Jika mendengar pengajian, tausyiah, atau pidato, kerap kali sang pembicara dalam muqaddimahnya akan mengajak kita bersyukur pada Allah yang telah memberi taufiq dan hidayah. Iya to ? nah sekarang yang jadi pertanyaan what the meaning of hidayah and taufiq ? maa hua taufiq wal hidayah ?
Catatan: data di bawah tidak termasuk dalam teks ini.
-- ==== Sys2Proof/Machine/Crypto.lean ====
section
/-! DEFINITION. The check sums and signatures of the spec: CRC-16/CCITT-FALSE (R41), CRC-32 of IEEE 802.3 (R148, R460), CRC-8 of the
fleet markers, SHA-256 and SHA-1 (FIPS 180-4), ECDSA on P-256 (FIPS 186-5, R475), and the certificates of R476 and R358 in DER. -/

namespace Sys2Proof.Machine

/-- One bit of a CRC register of w bits, most significant bit first, polynomial p. -/
def crcStep (w p c : Nat) : Nat := if bit c (w - 1) then ((c * 2) % 2 ^ w) ^^^ p else (c * 2) % 2 ^ w

/-- CRC-16/CCITT-FALSE (R41): polynomial 0x1021, initial value 0xFFFF, no reflection, no final XOR. -/
def crc16 (bs : List Byte) : Nat :=
  bs.foldl (fun c b => iter (crcStep 16 0x1021) 8 (c ^^^ (b.toNat * 256))) 0xFFFF

/-- One bit of a reflected CRC-32 register. -/
def crc32Step (c : Nat) : Nat := if bit c 0 then (c / 2) ^^^ 0xEDB88320 else c / 2

/-- CRC-32 with the IEEE 802.3 polynomial (R148). -/
def crc32 (bs : List Byte) : Nat :=
  (bs.foldl (fun c b => iter crc32Step 8 (c ^^^ b.toNat)) 0xFFFFFFFF) ^^^ 0xFFFFFFFF

/-- CRC-8 with polynomial 0x07 and initial value 0 over bytes, most significant bit first. -/
def crc8 (bs : List Byte) : Nat := bs.foldl (fun c b => iter (crcStep 8 0x07) 8 (c ^^^ b.toNat)) 0

/-! SHA-256 (FIPS 180-4, R475): its constants are read off their definition, fractional bits of roots of the first primes. -/

/-- The first 64 primes, rising: the primes below 312. -/
def primes64 : List Nat := (List.range 312).filter fun p => 2 ≤ p && (List.range 18).all fun d => d < 2 || p ≤ d || p % d ≠ 0

/-- The first 32 fractional bits of the k-th root of p, its whole part being below 32: found bit by bit from the top. -/
def rootFrac (k p : Nat) : Nat :=
  (List.range 37).foldr (fun i r => if (r + 2 ^ i) ^ k ≤ p * 2 ^ (32 * k) then r + 2 ^ i else r) 0 % 2 ^ 32

/-- The round constants: cube roots of the first 64 primes. -/
def shaK : List Nat := primes64.map (rootFrac 3)

/-- The chaining words before the first block: square roots of the first eight primes. -/
def shaInit : List Nat := (primes64.take 8).map (rootFrac 2)

/-- A 32-bit word turned right by each amount of a list, the results added bit by bit modulo 2. -/
def turns (rs : List Nat) (x : Nat) : Nat := rs.foldl (fun a r => a ^^^ ((x * 2 ^ 32 + x) / 2 ^ r % 2 ^ 32)) 0

/-- The schedule word after the sixteen words w, oldest first. -/
def shaNext (w : List Nat) : Nat :=
  let x := w.getD 1 0
  let y := w.getD 14 0
  (w.getD 0 0 + w.getD 9 0 + (turns [7, 18] x ^^^ x / 2 ^ 3) + (turns [17, 19] y ^^^ y / 2 ^ 10)) % 2 ^ 32

/-- n rounds from the working words v (a to h), the next sixteen schedule words w and the constants ks still to come. -/
def shaRounds : List Nat → List Nat → List Nat → List Nat
  | k :: ks, w, [a, b, c, d, e, f, g, h] =>
    let t := h + turns [6, 11, 25] e + ((e &&& f) + ((2 ^ 32 - 1 - e) &&& g)) + k + w.getD 0 0
    let u := turns [2, 13, 22] a + ((a &&& (b ||| c)) ||| (b &&& c))
    shaRounds ks (w.drop 1 ++ [shaNext w]) [(t + u) % 2 ^ 32, a, b, c, (d + t) % 2 ^ 32, e, f, g]
  | _, _, v => v

/-- The chaining words after one 64-byte block. -/
def shaBlock (v : List Nat) (blk : List Byte) : List Nat :=
  let w := (List.range 16).map fun i => beNat ((blk.drop (4 * i)).take 4)
  List.zipWith (fun x y => (x + y) % 2 ^ 32) v (shaRounds shaK w v)

/-- The SHA-256 digest of a message, 32 bytes. -/
def sha256 (m : List Byte) : List Byte :=
  let p := m ++ byte 0x80 :: rep ((119 - m.length % 64) % 64) (byte 0) ++ beBytes 8 (8 * m.length)
  let v := (List.range (p.length / 64)).foldl (fun v i => shaBlock v ((p.drop (64 * i)).take 64)) shaInit
  v.flatMap (beBytes 4)

/-- The field prime of P-256. -/
def p256P : Nat := 0xffffffff00000001000000000000000000000000ffffffffffffffffffffffff
/-- The group order of P-256. -/
def p256N : Nat := 0xffffffff00000000ffffffffffffffffbce6faada7179e84f3b9cac2fc632551
/-- The coefficient b of P-256. -/
def p256B : Nat := 0x5ac635d8aa3a93e7b3ebbd55769886bc651d06b0cc53b0f63bce3c3e27d2604b
/-- The base point of P-256. -/
def p256G : Nat × Nat :=
  (0x6b17d1f2e12c4247f8bce6e563a440f277037d812deb33a0f4a13945d898c296,
   0x4fe342e2fe1a7f9b8ee7eb4a7c0f9e162bce33576b315ececbb6406837bf51f5)

/-- b ^ e modulo m over the k low bits of e. -/
def powMod (m : Nat) : Nat → Nat → Nat → Nat → Nat
  | 0, _, _, acc => acc
  | k + 1, b, e, acc => powMod m k (b * b % m) (e / 2) (if e % 2 = 1 then acc * b % m else acc)

/-- The inverse modulo a prime m below 2^256. -/
def invMod (m a : Nat) : Nat := powMod m 256 (a % m) (m - 2) 1

/-- The sum of two points; none is the point at infinity. -/
def ecAdd : Option (Nat × Nat) → Option (Nat × Nat) → Option (Nat × Nat)
  | none, q => q
  | p, none => p
  | some (x1, y1), some (x2, y2) =>
    if x1 = x2 && (y1 + y2) % p256P = 0 then none
    else
      let l := if x1 = x2 then (3 * x1 * x1 + (p256P - 3)) * invMod p256P (2 * y1) % p256P
               else (y2 + (p256P - y1)) * invMod p256P (x2 + (p256P - x1)) % p256P
      let x3 := (l * l + 2 * p256P - x1 - x2) % p256P
      some (x3, (l * (x1 + (p256P - x3)) + (p256P - y1)) % p256P)

/-- k times a point, over n bits of k. -/
def ecMul : Nat → Nat → Option (Nat × Nat) → Option (Nat × Nat) → Option (Nat × Nat)
  | 0, _, _, acc => acc
  | n + 1, k, p, acc => ecMul n (k / 2) (ecAdd p p) (if k % 2 = 1 then ecAdd acc p else acc)

/-- Whether 64 bytes, X then Y big-endian, are a point on P-256 (R478). -/
def onCurve (key : List Byte) : Bool :=
  let x := beNat (key.take 32)
  let y := beNat (key.drop 32)
  key.length == 64 && x < p256P && y < p256P && (y * y) % p256P == (x * x * x + (p256P - 3) * x + p256B) % p256P

/-- ECDSA verification of a 64-byte signature over a digest with a 64-byte public key (R475, R477). -/
def ecdsaVerify (key digest sig : List Byte) : Bool :=
  let r := beNat (sig.take 32)
  let s := beNat (sig.drop 32)
  if !onCurve key || sig.length != 64 || r == 0 || p256N ≤ r || s == 0 || p256N ≤ s then false
  else
    let w := invMod p256N s
    let u1 := beNat digest * w % p256N
    let u2 := r * w % p256N
    match ecAdd (ecMul 256 u1 (some p256G) none) (ecMul 256 u2 (some (beNat (key.take 32), beNat (key.drop 32))) none) with
    | none => false
    | some (x, _) => x % p256N == r

/-- The public key of a private key. -/
def ecPublic (d : Nat) : List Byte :=
  match ecMul 256 d (some p256G) none with
  | none => []
  | some (x, y) => beBytes 32 x ++ beBytes 32 y

/-- The ECDSA signature over a digest with private key d and nonce k reduced into 1 to N - 1 (R475); the nonce is the signing
engine's own and free. -/
def ecdsaSign (d k : Nat) (digest : List Byte) : List Byte :=
  let k' := k % (p256N - 1) + 1
  match ecMul 256 k' (some p256G) none with
  | none => []
  | some (x, _) =>
    let r := x % p256N
    beBytes 32 r ++ beBytes 32 (invMod p256N k' * ((beNat digest + r * d) % p256N) % p256N)

/-! A DER reader for the certificates of R476 and R358. -/

/-- A DER element: tag, contents, and the bytes after it. -/
def derNext (bs : List Byte) : Option (Nat × List Byte × List Byte) :=
  match bs with
  | t :: l :: rest =>
    let n := l.toNat
    if n < 128 then (if n ≤ rest.length then some (t.toNat, rest.take n, rest.drop n) else none)
    else
      let k := n - 128
      let m := beNat (rest.take k)
      if k = 0 || 2 < k || rest.length < k + m then none
      else some (t.toNat, (rest.drop k).take m, (rest.drop k).drop m)
  | _ => none

/-- The elements of a DER sequence's contents, at most n of them. -/
def derList : Nat → List Byte → Option (List (Nat × List Byte))
  | 0, _ => none
  | n + 1, bs => if bs = [] then some [] else
    match derNext bs with
    | none => none
    | some (t, c, rest) => (derList n rest).map (fun l => (t, c) :: l)

/-- A DER INTEGER of at most 32 significant bytes, as 32 big-endian bytes. -/
def derInt32 (bs : List Byte) : Option (List Byte) :=
  let c := bs.dropWhile (· == byte 0)
  if c.length ≤ 32 then some (rep (32 - c.length) (byte 0) ++ c) else none

/-- What the checks take from an X.509 v3 certificate: the signed bytes, the raw signature (r then s), the subject's key and the
serial number. -/
structure Cert where
  tbs    : List Byte
  sig    : List Byte
  key    : List Byte
  serial : Nat
deriving DecidableEq, Repr

/-- The certificate in DER, none where the bytes are no certificate of the form of R476. -/
def certParse (bs : List Byte) : Option Cert :=
  match derNext bs with
  | some (0x30, c, []) =>
    match derNext c with
    | some (0x30, tbsC, afterTbs) =>
      let tbs := c.take (c.length - afterTbs.length)
      match derList 12 tbsC, derList 4 afterTbs with
      | some tl, some [(0x30, _), (0x03, sg)] =>
        let l := if tl.head?.map Prod.fst = some 0xA0 then tl.tail else tl
        match l with
        | (0x02, sn) :: (0x30, _) :: (0x30, _) :: (0x30, _) :: (0x30, _) :: (0x30, spki) :: _ =>
          match derList 3 spki, derNext (sg.drop 1) with
          | some [(0x30, _), (0x03, pk)], some (0x30, rs, []) =>
            match derList 3 rs with
            | some [(0x02, r), (0x02, s)] =>
              match derInt32 r, derInt32 s with
              | some r', some s' =>
                if pk.length = 66 && (pk.getD 1 0).toNat = 4 then some ⟨tbs, r' ++ s', pk.drop 2, beNat sn⟩ else none
              | _, _ => none
            | _ => none
          | _, _ => none
        | _ => none
      | _, _ => none
    | _ => none
  | _ => none

/-- Whether a certificate is signed by a root key over the SHA-256 of its signed bytes (R358). -/
def certSignedBy (root : List Byte) (c : Cert) : Bool := ecdsaVerify root (sha256 c.tbs) c.sig

/-- The object identifiers that R358 names, as DER contents: ecdsa-with-SHA256, id-ecPublicKey, prime256v1, keyUsage, basicConstraints. -/
def oidEcdsaSha256 : List Byte := [0x2A, 0x86, 0x48, 0xCE, 0x3D, 0x04, 0x03, 0x02]
def oidEcKey : List Byte := [0x2A, 0x86, 0x48, 0xCE, 0x3D, 0x02, 0x01]
def oidP256 : List Byte := [0x2A, 0x86, 0x48, 0xCE, 0x3D, 0x03, 0x01, 0x07]
def oidKeyUsage : List Byte := [0x55, 0x1D, 0x0F]
def oidBasicConstraints : List Byte := [0x55, 0x1D, 0x13]

/-- One extension satisfies R358: a keyUsage includes digitalSignature, and no other extension than it and basicConstraints is critical. -/
def extOk (e : Nat × List Byte) : Bool :=
  match derList 4 e.2 with
  | some ((0x06, oid) :: rest) =>
    let critical := match rest with | (0x01, b) :: _ => decide (b ≠ [] ∧ b ≠ [byte 0]) | _ => false
    if oid = oidKeyUsage then
      match rest.getLast? with
      | some (0x04, v) => (match derNext v with | some (0x03, u, []) => decide (1 < u.length) && bit (u.getD 1 0).toNat 7 | _ => false)
      | _ => false
    else oid == oidBasicConstraints || !critical
  | _ => false

/-- The certificate has the form that R358 asks for: X.509 v3, ecdsa-with-SHA256, a P-256 public key, and extensions it allows. -/
def certForm (bs : List Byte) : Bool :=
  match derNext bs with
  | some (0x30, c, []) =>
    match derNext c with
    | some (0x30, tbsC, afterTbs) =>
      match derList 12 tbsC, derList 4 afterTbs with
      | some ((0xA0, ver) :: (0x02, _) :: (0x30, alg1) :: (0x30, _) :: (0x30, _) :: (0x30, _) :: (0x30, spki) :: rest), some ((0x30, alg2) :: _) =>
        let exts := match rest.find? (fun e => e.1 == 0xA3) with
          | some (_, x) => (match derNext x with | some (0x30, l, []) => derList 32 l | _ => none)
          | none => some []
        ver == [0x02, 0x01, 0x02] && (derList 2 alg1).map List.head? == some (some (0x06, oidEcdsaSha256)) && alg1 == alg2 &&
        (match derList 3 spki with
          | some ((0x30, a) :: _) => derList 3 a == some [(0x06, oidEcKey), (0x06, oidP256)]
          | _ => false) &&
        (match exts with | some es => es.all extOk | none => false)
      | _, _ => false
    | _ => false
  | _ => false

/-! SHA-1 (FIPS 180-4), for the key identifier of R476. -/

/-- One round of SHA-1, the t-th, with the schedule word w. -/
def sha1Round (t w : Nat) : List Nat → List Nat
  | [a, b, c, d, e] =>
    let maj := (b &&& c) ||| (b &&& d) ||| (c &&& d)
    let f := if t < 20 then (b &&& c) ||| ((2 ^ 32 - 1 - b) &&& d) else if t < 40 || 60 ≤ t then b ^^^ c ^^^ d else maj
    let k := if t < 20 then 0x5A827999 else if t < 40 then 0x6ED9EBA1 else if t < 60 then 0x8F1BBCDC else 0xCA62C1D6
    [(turns [27] a + f + e + k + w) % 2 ^ 32, a, turns [2] b, c, d]
  | v => v

/-- The chaining words after one 64-byte block. -/
def sha1Block (v : List Nat) (blk : List Byte) : List Nat :=
  let w := (List.range 64).foldl (fun (w : List Nat) i => w ++ [turns [31] (w.getD (i + 13) 0 ^^^ w.getD (i + 8) 0 ^^^ w.getD (i + 2) 0 ^^^ w.getD i 0)])
    ((List.range 16).map fun i => beNat ((blk.drop (4 * i)).take 4))
  List.zipWith (fun x y => (x + y) % 2 ^ 32) v ((List.range 80).foldl (fun v t => sha1Round t (w.getD t 0) v) v)

/-- The SHA-1 digest of a message, 20 bytes. -/
def sha1 (m : List Byte) : List Byte :=
  let p := m ++ byte 0x80 :: rep ((119 - m.length % 64) % 64) (byte 0) ++ beBytes 8 (8 * m.length)
  let v := (List.range (p.length / 64)).foldl (fun v i => sha1Block v ((p.drop (64 * i)).take 64))
    [0x67452301, 0xEFCDAB89, 0x98BADCFE, 0x10325476, 0xC3D2E1F0]
  v.flatMap (beBytes 4)

/-! The device certificate (R476). -/

/-- A DER element of a tag. -/
def der (tag : Nat) (c : List Byte) : List Byte :=
  byte tag :: ((if c.length < 128 then [byte c.length] else if c.length < 256 then [byte 0x81, byte c.length] else byte 0x82 :: beBytes 2 c.length) ++ c)

/-- The contents of a positive DER INTEGER of at most 64 bits. -/
def derPositive (n : Nat) : List Byte :=
  let c := (beBytes 8 n).dropWhile (· == byte 0)
  if c = [] || 128 ≤ (c.headD 0).toNat then byte 0 :: c else c

/-- The characters of a string as bytes. -/
def ascii (s : String) : List Byte := s.toList.map fun c => byte c.toNat

/-- k upper-case hexadecimal digits of n. -/
def hexDigits (k n : Nat) : List Byte := ((List.range k).map fun i => let d := n / 16 ^ i % 16; byte (if d < 10 then 48 + d else 55 + d)).reverse

/-- One extension: its identifier, critical or not, its value. -/
def derExt (oid : List Byte) (critical : Bool) (v : List Byte) : List Byte :=
  der 0x30 (der 0x06 oid ++ (if critical then der 0x01 [byte 0xFF] else []) ++ der 0x04 v)

/-- The device certificate of a part, its serial number and its private key, with the fields and extensions of R476 in its order; the
issuer's name and key identifier, the time of final test and the signature are free (DESIGN CHOICE, log 111). -/
def deviceCert (big : Bool) (serial priv : Nat) : List Byte :=
  let alg := der 0x30 (der 0x06 oidEcdsaSha256)
  let point := byte 4 :: ecPublic priv
  let name := ascii (if big then "TSN-1648 " else "TSN-0824 ") ++ hexDigits 16 serial
  let attr (oid v : List Byte) : List Byte := der 0x31 (der 0x30 (der 0x06 oid ++ der 0x0C v))
  let exts := derExt oidBasicConstraints true (der 0x30 []) ++ derExt oidKeyUsage true (der 0x03 [byte 7, byte 0x80]) ++
    derExt [0x55, 0x1D, 0x23] false (der 0x30 (der 0x80 ((Config.certPart 2).take 64))) ++ derExt [0x55, 0x1D, 0x0E] false (der 0x04 (sha1 point))
  let tbs := der 0x30 (der 0xA0 (der 0x02 [byte 2]) ++ der 0x02 (derPositive serial) ++ alg ++ der 0x30 ((Config.certPart 0).take 400) ++
    der 0x30 (der 0x17 ((Config.certPart 1).take 13) ++ der 0x18 (ascii "99991231235959Z")) ++
    der 0x30 (attr [0x55, 0x04, 0x03] name ++ attr [0x55, 0x04, 0x0A] (ascii "Finauny")) ++
    der 0x30 (der 0x30 (der 0x06 oidEcKey ++ der 0x06 oidP256) ++ der 0x03 (byte 0 :: point)) ++ der 0xA3 (der 0x30 exts))
  der 0x30 (tbs ++ alg ++ der 0x03 (byte 0 :: (Config.certPart 3).take 72))

/-- The check of a certificate against a root key (R358, R377): its form, its root's signature, its key on the curve. -/
def certCheck (root : Option (List Byte)) (bs : List Byte) : Option Cert :=
  match certParse bs, root with
  | some c, some k => if certForm bs && certSignedBy k c && onCurve c.key then some c else none
  | _, _ => none

end Sys2Proof.Machine
end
Saya ingat sekali penjelasan makna taufiq dan hidayah ini saya dapatkan kala mengaji kitab tafsir Ibnu Katsir di mushola Al Abror, Pancor, bersama al-mukarrom Dr. TGH. Salimul Jihad M.Ag. Saat itu beliau mengatakan hidayah adalah pengetahuan tentang kebenaran yang diberikan Allah kepada hamba-Nya. Kita tahu solat itu bagus, kita ngerti sodaqoh itu mulia, kita paham memfitnah itu dosa. Itulah hidayah. Kita mengerti bahwa LGBT adalah kekejian, itulah hidayah.
Sedangkan taufiq adalah energi yang diberikan Allah kepada kita untuk melaksanakan hidayah tersebut. Untuk mengamalkannya. Bukan sekedar menjadi pengetahuan yang terpendam dalam otak. Sederhananya, hidayah itu pengetahuan tentang mana yang hak dan bathil. Halal haram. Baik buruk. Dosa pahala. Sedangkan taufiq adalah kemauan yang ada dalam diri untuk mengamalkan hidayah tersebut. ketika kita tahu shalat jama’ah pahalanya besar lantas kita beranjak ke masjid untuk menunaikannya. Itu berarti kita telah mendapat hidayah sekaligus taufiq. Sebaliknya, saat kita memahami sholat jama’ah itu pahalanya besar tapi kita malas melakukan, lebih memilih solat sendiri karena gabut. Itu artinya kita baru mendapat hidayah saja. Taufiqnya belum. Oleh karenanya hidayah dan taufiq tidak bisa dipisahkan. Semoga saya dan saudara-saudara semua termasuk orang-orang yang mendapat hidayah dan taufik-Nya. Aamiin.
Saya tahu ada pengajian Ustad Yusuf Mansyur dan saya bisa menghadirinya, itu semua semata-mata karena hidayah dan taufiq dari Allah SWT. Bukan karena kesalehan apalagi kebaikan yang ada dalam diri. Murni berkat Allah semata. Tahadduts binni’mah. Maka setiap kali kita bisa melakukan amal salih jangan biarkan perasaan puas apalagi bangga diri menghampiri. Buang jauh-jauh. Yang harus dilakukan pasca usai beramal solih adalah bersyukur, berterima kasih kepada Allah atas hidayah dan taufiq-Nya.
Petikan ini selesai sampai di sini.